def regRowsVEH0 : List RegRow := [
  ⟨0x100B0000, 4, 256, [⟨20, 12, .rw, 0x3e8⟩, ⟨2, 1, .wo, 0⟩, ⟨1, 1, .wo, 0⟩, ⟨0, 1, .rw, 0⟩]⟩,
  ⟨0x100B0004, 4, 256, [⟨7, 1, .ro, 0⟩, ⟨6, 1, .ro, 0⟩, ⟨0, 3, .ro, 0⟩]⟩,
  ⟨0x100B0008, 4, 256, [⟨16, 16, .ro, 0⟩, ⟨0, 16, .ro, 0⟩]⟩,
  ⟨0x100B000C, 4, 256, [⟨24, 8, .ro, 0⟩, ⟨16, 1, .ro, 0⟩, ⟨0, 16, .ro, 0xffff⟩]⟩,
  ⟨0x100B0010, 4, 256, [⟨14, 1, .w1c, 0⟩, ⟨13, 1, .w1c, 0⟩, ⟨12, 1, .w1c, 0⟩, ⟨11, 1, .w1c, 0⟩, ⟨10, 1, .w1c, 0⟩, ⟨9, 1, .w1c, 0⟩, ⟨8, 1, .w1c, 0⟩, ⟨7, 1, .w1c, 0⟩, ⟨6, 1, .w1c, 0⟩, ⟨5, 1, .w1c, 0⟩, ⟨4, 1, .w1c, 0⟩, ⟨3, 1, .w1c, 0⟩, ⟨2, 1, .w1c, 0⟩, ⟨1, 1, .w1c, 0⟩, ⟨0, 1, .w1c, 0⟩]⟩,
  ⟨0x100B001C, 4, 256, [⟨4, 5, .rw, 0xa⟩, ⟨0, 1, .rw, 0⟩]⟩,
  ⟨0x100B0020, 4, 256, [⟨24, 8, .rw, 0x32⟩, ⟨16, 8, .rw, 0xc⟩, ⟨0, 16, .rw, 0x258⟩]⟩,
  ⟨0x100B0024, 4, 256, [⟨16, 16, .rw, 0x190⟩, ⟨0, 16, .rw, 0xc8⟩]⟩,
  ⟨0x100B0028, 4, 256, [⟨8, 8, .ro, 0⟩, ⟨4, 4, .ro, 0⟩, ⟨0, 3, .ro, 0⟩]⟩,
  ⟨0x100B002C, 4, 256, [⟨0, 32, .ro, 0xffffffff⟩]⟩,
  ⟨0x100B0030, 4, 256, [⟨0, 32, .ro, 0⟩]⟩,
  ⟨0x100B0034, 4, 256, [⟨0, 32, .ro, 0⟩]⟩,
  ⟨0x100B0038, 4, 256, [⟨0, 32, .ro, 0⟩]⟩,
  ⟨0x100B003C, 4, 256, [⟨0, 32, .ro, 0⟩]⟩,
  ⟨0x100B0040, 4, 256, [⟨0, 32, .ro, 0⟩]⟩,
  ⟨0x100B0044, 4, 256, [⟨0, 32, .ro, 0⟩]⟩,
  ⟨0x100B0048, 4, 256, [⟨0, 32, .ro, 0⟩]⟩,
  ⟨0x100B004C, 4, 256, [⟨0, 32, .ro, 0⟩]⟩,
  ⟨0x100B0050, 4, 256, [⟨0, 32, .ro, 0⟩]⟩,
  ⟨0x100B0054, 4, 256, [⟨0, 32, .ro, 0⟩]⟩,
  ⟨0x100B0058, 4, 256, [⟨0, 32, .ro, 0⟩]⟩,
  ⟨0x100B005C, 4, 256, [⟨0, 32, .ro, 0⟩]⟩,
  ⟨0x100B0060, 4, 256, [⟨0, 32, .ro, 0⟩]⟩,
  ⟨0x100B0064, 4, 256, [⟨0, 32, .ro, 0⟩]⟩]

def regRowsVEH1 : List RegRow := [
  ⟨0x100B0068, 4, 256, [⟨0, 32, .ro, 0⟩]⟩,
  ⟨0x100B006C, 4, 256, [⟨0, 32, .ro, 0⟩]⟩,
  ⟨0x100B0070, 4, 256, [⟨0, 32, .ro, 0⟩]⟩,
  ⟨0x100B0074, 4, 256, [⟨0, 32, .ro, 0⟩]⟩,
  ⟨0x100B0078, 4, 256, [⟨0, 32, .ro, 0⟩]⟩,
  ⟨0x100B0080, 4, 256, [⟨31, 1, .wo, 0⟩, ⟨30, 1, .wo, 0⟩, ⟨29, 1, .rw, 0⟩, ⟨28, 1, .ro, 0⟩, ⟨0, 16, .rw, 0⟩]⟩,
  ⟨0x100B0084, 4, 256, [⟨31, 1, .wo, 0⟩, ⟨30, 1, .wo, 0⟩, ⟨29, 1, .rw, 0⟩, ⟨28, 1, .ro, 0⟩, ⟨0, 16, .rw, 0⟩]⟩,
  ⟨0x100B0088, 4, 256, [⟨0, 32, .rw, 0⟩]⟩,
  ⟨0x100B008C, 4, 256, [⟨0, 32, .rw, 0⟩]⟩,
  ⟨0x100B0090, 4, 256, [⟨0, 32, .wo, 0⟩]⟩,
  ⟨0x100B0094, 4, 256, [⟨0, 32, .wo, 0⟩]⟩,
  ⟨0x100B0098, 4, 256, [⟨0, 32, .wo, 0⟩]⟩,
  ⟨0x100B009C, 4, 256, [⟨0, 32, .wo, 0⟩]⟩,
  ⟨0x100B00A0, 4, 256, [⟨0, 32, .rw, 0⟩]⟩,
  ⟨0x100B00A4, 4, 256, [⟨0, 32, .rw, 0⟩]⟩,
  ⟨0x100B00E0, 6, 256, [⟨31, 1, .wo, 0⟩, ⟨0, 16, .ro, 0⟩]⟩,
  ⟨0x100B0400, 2, 256, [⟨31, 1, .rw, 0⟩, ⟨30, 1, .rw, 1⟩, ⟨27, 3, .rw, 2⟩, ⟨26, 1, .rw, 0⟩, ⟨22, 4, .rw, 0⟩, ⟨14, 8, .rw, 0x20⟩, ⟨6, 8, .rw, 0x80⟩, ⟨0, 6, .rw, 0xa⟩]⟩,
  ⟨0x100B0404, 2, 256, [⟨8, 8, .ro, 0⟩, ⟨0, 8, .ro, 0⟩]⟩,
  ⟨0x100B0600, 1, 4, [⟨5, 5, .w1c, 0⟩, ⟨4, 1, .w1c, 0⟩, ⟨3, 1, .w1c, 0⟩, ⟨2, 1, .w1c, 0⟩, ⟨1, 1, .w1c, 0⟩, ⟨0, 1, .w1c, 0⟩]⟩,
  ⟨0x100B0800, 4, 256, [⟨31, 1, .rw, 0⟩, ⟨30, 1, .rw, 0⟩, ⟨29, 1, .rw, 0⟩, ⟨28, 1, .rw, 1⟩]⟩,
  ⟨0x100B0804, 4, 256, [⟨24, 8, .rw, 0⟩, ⟨16, 8, .rw, 0⟩, ⟨12, 4, .rw, 0⟩, ⟨8, 4, .rw, 0⟩, ⟨3, 5, .rw, 0⟩, ⟨0, 3, .rw, 0⟩]⟩,
  ⟨0x100B0808, 4, 256, [⟨24, 8, .ro, 0⟩, ⟨16, 8, .ro, 0⟩, ⟨8, 8, .ro, 0⟩, ⟨2, 6, .ro, 0⟩, ⟨0, 2, .ro, 0⟩]⟩,
  ⟨0x100B080C, 4, 256, [⟨0, 32, .ro, 0⟩]⟩,
  ⟨0x100B0C00, 1, 4, [⟨0, 20, .w1c, 0⟩]⟩]

def regRowsVEH2 : List RegRow := [
  ⟨0x100B0C08, 1, 4, [⟨0, 20, .rw, 0⟩]⟩,
  ⟨0x100B0604, 1, 4, [⟨31, 1, .wo, 0⟩, ⟨0, 8, .ro, 0⟩]⟩,
  ⟨0x100B0C04, 1, 4, [⟨31, 1, .wo, 0⟩, ⟨0, 8, .ro, 0⟩]⟩,
  ⟨0x100B0014, 4, 256, [⟨31, 1, .wo, 0⟩, ⟨0, 8, .ro, 0⟩]⟩,
  ⟨0x100B0F00, 1, 4, [⟨31, 1, .wo, 0⟩, ⟨0, 16, .ro, 0⟩]⟩,
  ⟨0x100B0018, 4, 256, [⟨0, 15, .rw, 0⟩]⟩,
  ⟨0x100B0608, 1, 4, [⟨0, 10, .rw, 0⟩]⟩,
  ⟨0x100B00C0, 6, 256, [⟨0, 32, .rw, 0⟩]⟩,
  ⟨0x100B00C4, 6, 256, [⟨31, 1, .rw, 0⟩, ⟨0, 4, .rw, 0⟩]⟩,
  ⟨0x100B00C8, 6, 256, [⟨0, 10, .ro, 0⟩]⟩,
  ⟨0x100B00D0, 6, 256, [⟨0, 32, .rw, 0⟩]⟩,
  ⟨0x100B00D4, 6, 256, [⟨31, 1, .rw, 0⟩, ⟨0, 4, .rw, 0⟩]⟩,
  ⟨0x100B00D8, 6, 256, [⟨0, 10, .ro, 0⟩]⟩,
  ⟨0x100B8000, 16, 128, [⟨31, 1, .rw, 0⟩, ⟨30, 1, .rw, 0⟩, ⟨29, 1, .rw, 0⟩, ⟨0, 29, .rw, 0⟩]⟩,
  ⟨0x100B8004, 16, 128, [⟨16, 16, .rw, 0⟩, ⟨0, 16, .rw, 0⟩]⟩,
  ⟨0x100B8008, 16, 128, [⟨31, 1, .rw, 0⟩, ⟨30, 1, .wo, 0⟩, ⟨0, 7, .rw, 0⟩]⟩,
  ⟨0x100B8010, 16, 128, [⟨0, 32, .rw, 0⟩]⟩,
  ⟨0x100B8014, 16, 128, [⟨0, 32, .rw, 0⟩]⟩,
  ⟨0x100B8018, 16, 128, [⟨0, 32, .rw, 0⟩]⟩,
  ⟨0x100B801C, 16, 128, [⟨0, 32, .rw, 0⟩]⟩,
  ⟨0x100B8020, 16, 128, [⟨0, 32, .rw, 0⟩]⟩,
  ⟨0x100B8024, 16, 128, [⟨0, 32, .rw, 0⟩]⟩,
  ⟨0x100B8028, 16, 128, [⟨0, 32, .rw, 0⟩]⟩,
  ⟨0x100B802C, 16, 128, [⟨0, 32, .rw, 0⟩]⟩]

def regRowsVEH3 : List RegRow := [
  ⟨0x100B8030, 16, 128, [⟨0, 32, .rw, 0⟩]⟩,
  ⟨0x100B8034, 16, 128, [⟨0, 32, .rw, 0⟩]⟩,
  ⟨0x100B8038, 16, 128, [⟨0, 32, .rw, 0⟩]⟩,
  ⟨0x100B803C, 16, 128, [⟨0, 32, .rw, 0⟩]⟩,
  ⟨0x100B8040, 16, 128, [⟨0, 32, .rw, 0⟩]⟩,
  ⟨0x100B8044, 16, 128, [⟨0, 32, .rw, 0⟩]⟩,
  ⟨0x100B8048, 16, 128, [⟨0, 32, .rw, 0⟩]⟩,
  ⟨0x100B804C, 16, 128, [⟨0, 32, .rw, 0⟩]⟩,
  ⟨0x100BA000, 32, 8, [⟨31, 1, .rw, 0⟩, ⟨29, 1, .rw, 0⟩, ⟨0, 29, .rw, 0⟩]⟩,
  ⟨0x100BA004, 32, 8, [⟨31, 1, .rw, 0⟩, ⟨0, 29, .rw, 0⟩]⟩,
  ⟨0x100BA800, 32, 4, [⟨0, 16, .rw, 0⟩]⟩,
  ⟨0x100BC000, 1, 4, [⟨31, 1, .ro, 0⟩, ⟨30, 1, .ro, 0⟩, ⟨29, 1, .ro, 0⟩, ⟨0, 29, .ro, 0⟩]⟩,
  ⟨0x100BC004, 1, 4, [⟨8, 5, .ro, 0⟩, ⟨0, 7, .ro, 0⟩]⟩,
  ⟨0x100BC008, 1, 4, [⟨0, 32, .ro, 0⟩]⟩,
  ⟨0x100BC00C, 1, 4, [⟨0, 1, .wo, 0⟩]⟩,
  ⟨0x100BC010, 16, 4, [⟨0, 32, .ro, 0⟩]⟩,
  ⟨0x100BD000, 1, 4, [⟨31, 1, .rw, 0⟩, ⟨30, 1, .rw, 0⟩, ⟨29, 1, .rw, 0⟩, ⟨0, 29, .rw, 0⟩]⟩,
  ⟨0x100BD004, 1, 4, [⟨0, 7, .rw, 0⟩]⟩,
  ⟨0x100BD00C, 1, 4, [⟨0, 1, .wo, 0⟩]⟩,
  ⟨0x100BD010, 16, 4, [⟨0, 32, .rw, 0⟩]⟩,
  ⟨0x100B8800, 16, 128, [⟨31, 1, .rw, 0⟩, ⟨30, 1, .rw, 0⟩, ⟨29, 1, .rw, 0⟩, ⟨0, 29, .rw, 0⟩]⟩,
  ⟨0x100B8804, 16, 128, [⟨16, 16, .rw, 0⟩, ⟨0, 16, .rw, 0⟩]⟩,
  ⟨0x100B8808, 16, 128, [⟨31, 1, .rw, 0⟩, ⟨30, 1, .wo, 0⟩, ⟨0, 7, .rw, 0⟩]⟩,
  ⟨0x100B8810, 16, 128, [⟨0, 32, .rw, 0⟩]⟩]

def regRowsVEH4 : List RegRow := [
  ⟨0x100B8814, 16, 128, [⟨0, 32, .rw, 0⟩]⟩,
  ⟨0x100B8818, 16, 128, [⟨0, 32, .rw, 0⟩]⟩,
  ⟨0x100B881C, 16, 128, [⟨0, 32, .rw, 0⟩]⟩,
  ⟨0x100B8820, 16, 128, [⟨0, 32, .rw, 0⟩]⟩,
  ⟨0x100B8824, 16, 128, [⟨0, 32, .rw, 0⟩]⟩,
  ⟨0x100B8828, 16, 128, [⟨0, 32, .rw, 0⟩]⟩,
  ⟨0x100B882C, 16, 128, [⟨0, 32, .rw, 0⟩]⟩,
  ⟨0x100B8830, 16, 128, [⟨0, 32, .rw, 0⟩]⟩,
  ⟨0x100B8834, 16, 128, [⟨0, 32, .rw, 0⟩]⟩,
  ⟨0x100B8838, 16, 128, [⟨0, 32, .rw, 0⟩]⟩,
  ⟨0x100B883C, 16, 128, [⟨0, 32, .rw, 0⟩]⟩,
  ⟨0x100B8840, 16, 128, [⟨0, 32, .rw, 0⟩]⟩,
  ⟨0x100B8844, 16, 128, [⟨0, 32, .rw, 0⟩]⟩,
  ⟨0x100B8848, 16, 128, [⟨0, 32, .rw, 0⟩]⟩,
  ⟨0x100B884C, 16, 128, [⟨0, 32, .rw, 0⟩]⟩,
  ⟨0x100BA100, 32, 8, [⟨31, 1, .rw, 0⟩, ⟨29, 1, .rw, 0⟩, ⟨0, 29, .rw, 0⟩]⟩,
  ⟨0x100BA104, 32, 8, [⟨31, 1, .rw, 0⟩, ⟨0, 29, .rw, 0⟩]⟩,
  ⟨0x100BA900, 32, 4, [⟨0, 16, .rw, 0⟩]⟩,
  ⟨0x100BC100, 1, 4, [⟨31, 1, .ro, 0⟩, ⟨30, 1, .ro, 0⟩, ⟨29, 1, .ro, 0⟩, ⟨0, 29, .ro, 0⟩]⟩,
  ⟨0x100BC104, 1, 4, [⟨8, 5, .ro, 0⟩, ⟨0, 7, .ro, 0⟩]⟩,
  ⟨0x100BC108, 1, 4, [⟨0, 32, .ro, 0⟩]⟩,
  ⟨0x100BC10C, 1, 4, [⟨0, 1, .wo, 0⟩]⟩,
  ⟨0x100BC110, 16, 4, [⟨0, 32, .ro, 0⟩]⟩,
  ⟨0x100BD100, 1, 4, [⟨31, 1, .rw, 0⟩, ⟨30, 1, .rw, 0⟩, ⟨29, 1, .rw, 0⟩, ⟨0, 29, .rw, 0⟩]⟩]

def regRowsVEH5 : List RegRow := [
  ⟨0x100BD104, 1, 4, [⟨0, 7, .rw, 0⟩]⟩,
  ⟨0x100BD10C, 1, 4, [⟨0, 1, .wo, 0⟩]⟩,
  ⟨0x100BD110, 16, 4, [⟨0, 32, .rw, 0⟩]⟩,
  ⟨0x100B9000, 16, 128, [⟨31, 1, .rw, 0⟩, ⟨30, 1, .rw, 0⟩, ⟨29, 1, .rw, 0⟩, ⟨0, 29, .rw, 0⟩]⟩,
  ⟨0x100B9004, 16, 128, [⟨16, 16, .rw, 0⟩, ⟨0, 16, .rw, 0⟩]⟩,
  ⟨0x100B9008, 16, 128, [⟨31, 1, .rw, 0⟩, ⟨30, 1, .wo, 0⟩, ⟨0, 7, .rw, 0⟩]⟩,
  ⟨0x100B9010, 16, 128, [⟨0, 32, .rw, 0⟩]⟩,
  ⟨0x100B9014, 16, 128, [⟨0, 32, .rw, 0⟩]⟩,
  ⟨0x100B9018, 16, 128, [⟨0, 32, .rw, 0⟩]⟩,
  ⟨0x100B901C, 16, 128, [⟨0, 32, .rw, 0⟩]⟩,
  ⟨0x100B9020, 16, 128, [⟨0, 32, .rw, 0⟩]⟩,
  ⟨0x100B9024, 16, 128, [⟨0, 32, .rw, 0⟩]⟩,
  ⟨0x100B9028, 16, 128, [⟨0, 32, .rw, 0⟩]⟩,
  ⟨0x100B902C, 16, 128, [⟨0, 32, .rw, 0⟩]⟩,
  ⟨0x100B9030, 16, 128, [⟨0, 32, .rw, 0⟩]⟩,
  ⟨0x100B9034, 16, 128, [⟨0, 32, .rw, 0⟩]⟩,
  ⟨0x100B9038, 16, 128, [⟨0, 32, .rw, 0⟩]⟩,
  ⟨0x100B903C, 16, 128, [⟨0, 32, .rw, 0⟩]⟩,
  ⟨0x100B9040, 16, 128, [⟨0, 32, .rw, 0⟩]⟩,
  ⟨0x100B9044, 16, 128, [⟨0, 32, .rw, 0⟩]⟩,
  ⟨0x100B9048, 16, 128, [⟨0, 32, .rw, 0⟩]⟩,
  ⟨0x100B904C, 16, 128, [⟨0, 32, .rw, 0⟩]⟩,
  ⟨0x100BA200, 32, 8, [⟨31, 1, .rw, 0⟩, ⟨29, 1, .rw, 0⟩, ⟨0, 29, .rw, 0⟩]⟩,
  ⟨0x100BA204, 32, 8, [⟨31, 1, .rw, 0⟩, ⟨0, 29, .rw, 0⟩]⟩]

== Aim of the task ==
The lines holding the word "List" are the answer. Pull them out of the records and copy them.

== Problem solution ==
def regRowsVEH0 : List RegRow := [
def regRowsVEH1 : List RegRow := [
def regRowsVEH2 : List RegRow := [
def regRowsVEH3 : List RegRow := [
def regRowsVEH4 : List RegRow := [
def regRowsVEH5 : List RegRow := [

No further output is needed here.